Zoll FKS: Silvia Tito als sachverständige Zeugin angeklagter Sat-Betreiber

Liebe Zöllnerinnen und Zöllner in Deutschland:

Ich habe eine Bitte an alle Zöllner, die aufgrund der unzureichenden Gesetzeslage gegen Hermes-Vertragspartner ermitteln müssen.

Wenn Sie mich in „Einzelfällen“ als Zeugin beim Staatsanwalt oder Richter vorschlagen, dann tun Sie das bitte nur in der Form, dass ich bei Gericht und beim Staatsanwalt gegen das bundesweite System der Hermes-Führungskräfte als SACHVERSTÄNDIGE und als WIRTSCHAFTSERMITTELRIN angehört werde!

Ich kann in Einzelfällen nicht als entsprechende Zeugin speziell aussagen, wenn mir von den Vertragspartnern keine Unterlagen zur Verfügung gestellt wurden.

Bitte ersparen Sie mir einen zeitaufwendigen Einsatz bei weit entfertnen Gerichten, der mit enormer Reisezeit zwischen zwei und drei und Tagen verbunden ist, wenn ich ohne Unterlagen des jeweiligen Angeklagten keine Zeugenaussage tätigen kann.

Ich möchte den Zöllnerinnen und Zöllnern auch mein Anliegen öffentlich erklären:

Ein sehr engagierter Zöllner hat im ersten Quartal 2015 dafür gesorgt, dass ein Richter mich als Zeugin vorlud, weil er sich auch mit meinen Ermittlungen über meinen Blog befasste, was ich sehr zu schätzen weiß, aber und jetzt kommt das aber:

Ich konnte in diesem Fall nicht konkret als Zeugin aussagen, weil der ageklagte Sat-Betreiber im Vorwege nicht richtig für meine Ermittlungen mitgearbeitet hat, da er es trotz meiner ständigen Mahnungen versäumte, mir alle Akten in seiner Sache zu übergeben!

Für angeklagte Sat-Betreiber, die zu faul sind um ihre Existenz zu kämpfen, weil sie es nicht schaffen richtig mitzuarbeiten, stehe ich als Zeugin nicht mehr zur Verfügung!

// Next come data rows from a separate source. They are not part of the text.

theorem witness_BerthsReport_3 :
  let s : State := at' (berth port0)
  let p : Nat := 1023
  let i : Nat := 3
  let x := s.die.port p
  let v : Evt := { hdr := { hdr0 with ft := 6 }, value := 5 }
  (s.die.awake = true) ∧
  (x.takesNext v.hdr) ∧
  (x.nothingToSend) ∧
  (holdsAfter (exec (.evtTempOk p i v) s) (fun t => decide ((t.port p).offLane = ({ x.accepted v.hdr with tempWarn := false, tempCrit := false } : Port).offLane)) = true) := by decide +kernel

theorem witness_BerthsReport_4 :
  let s : State := at' (berth port0)
  let p : Nat := 1023
  let i : Nat := 3
  let x := s.die.port p
  let v : Evt := { hdr := { hdr0 with ft := 6 }, value := 5 }
  (s.die.awake = true) ∧
  (x.takesNext v.hdr) ∧
  (x.nothingToSend) ∧
  (holdsAfter (exec (.evtPowerWarn p i v) s) (fun t => decide ((t.port p).offLane = (x.accepted v.hdr).offLane)) = true) := by decide +kernel

theorem witness_BerthsReport_5 :
  let s : State := at' (berth port0)
  let p : Nat := 1023
  let i : Nat := 3
  let x := s.die.port p
  let v : Evt := { hdr := { hdr0 with ft := 6 }, value := 5 }
  (s.die.awake = true) ∧
  (x.takesNext v.hdr) ∧
  (x.nothingToSend) ∧
  (holdsAfter (exec (.evtBridgeError p i v) s) (fun t => decide ((t.port p).offLane = ({ x.accepted v.hdr with lmgt := (x.answered lmgtBridge).lmgt ++ [(lmgtBridge, s.die.now)] } : Port).offLane ∧ t.lastSent p (lfsrAfter x.txLfsr 256) ((x.accepted v.hdr).lmgtFlit lmgtBridge 0))) = true) := by decide +kernel

theorem witness_BerthsReport_6 :
  let s : State := at' (berth { port0 with lmgt := [(lmgtBridge, 0)] })
  let p : Nat := 1023
  let x := s.die.port p
  (s.die.awake = true) ∧
  (x.asked lmgtBridge = true) ∧
  (x.lpwr = .l0) ∧
  (holdsAfter (exec (.bridgeResetDone p) s) (fun t => decide ((t.port p).outst = [] ∧ (t.port p).crShort = 0 ∧ (t.port p).crLong = 0 ∧ (t.port p).asked lmgtBridge = false ∧ (t.port p).asked lmgtCredit = true ∧ (t.port p).st = x.st ∧ (t.port p).lpwr = .l0)) = true) := by decide +kernel

theorem witness_BerthsReport_7 :
  let s : State := at' { berth { port0 with outst := [{ port := 1023, die := 2, op := opRead, otag := 3 }] } with aon := { die.aon with time := 2000 } }
  let p : Nat := 1023
  let i : Nat := 3
  let x := s.die.port p
  let o : DieOp := { port := 1023, die := 2, op := opRead, otag := 3 }
  let b := false
  (s.die.awake = true) ∧
  (x.outst.find? (fun y => y.otag == i) = some o) ∧
  (o.port = p) ∧
  (o.op = opRead) ∧
  (o.issued + 2000 ≤ s.die.now) ∧
  ((s.die.dsch (dieKey p o.die)).resetAt = 0) ∧
  ((s.die.dsch (dieKey p o.die)).ladder = 0) ∧
  (holdsAfter (exec (.nandOpTimeout p i b) s) (fun t => decide ((t.dsch (dieKey p o.die)).ladder = 1 ∧ (t.dsch (dieKey p o.die)).polled = some i)) = true) := by decide +kernel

Jetzt kam gerade wieder ein aktueller Fall auf mich zu.

Ein Vertragspartner, der es seit Ende 2013 !!!! nicht geschafft hat, richtig mitzuarbeiten, obwohl die zuständige und ermittelnde Beamtin auch entlastend für diesen Sat-Betreiber ermitteln wollte, wird jetzt angeklagt. Nun soll ich wieder die Kohlen aus dem Feuer holen, aber dazu bin ich nicht mehr bereit!

Der gute Mann, der tatsächlich Opfer des Niederlassungsleiters war, hat es in 1 1/2 Jahren nicht geschafft, mir seine Akten zukommen zu lassen, trotz meiner ständigen Warnungen und nun hat er „den Salat“. Ich soll nun für ihn als Angeklagten eingreifen, aber ich das werde ich nicht tun. Er hat seine letzte Chance wieder nicht wahrgenommen und nun lasse ich ihn ziehen.

Da ich mich schon jetzt auf meine künftige Tätigkeit für Familienunternehmer und damit auf das Jahr 2016 vorbereite, fehlt mir auch die Zeit und ich denke, wenn die betroffenen Sat-Betreiber zu faul sind, sich in eigener Sache zu engagieren, müssen diese eben als Angeklagte ihre eingebrockte Suppe selbst auslöffeln.

Ich hoffe, dass der nun Angeklagte, diese Zeilen jetzt liest und mal über sein fehlendes Engagement nachdenkt.

Also noch einmal für die Vertragspartner der HLG, die in den nächsten Jahren mit SICHERHEIT AUCH noch angeklagt werden und sich dann plötzlich wieder an die engagierte Frau Tito erinnern, weil sie vorher nicht auf die Frau Tito gehört haben:

Ohne Unterlagen keine Zeugin Silvia Tito.

Die Vertragspartner, die bereits 2011 angeklagt wurden und auf meinen Rat nicht gehört haben, mussten auf mich als Zeugin verzichten. Ob das gut für diese Leute war?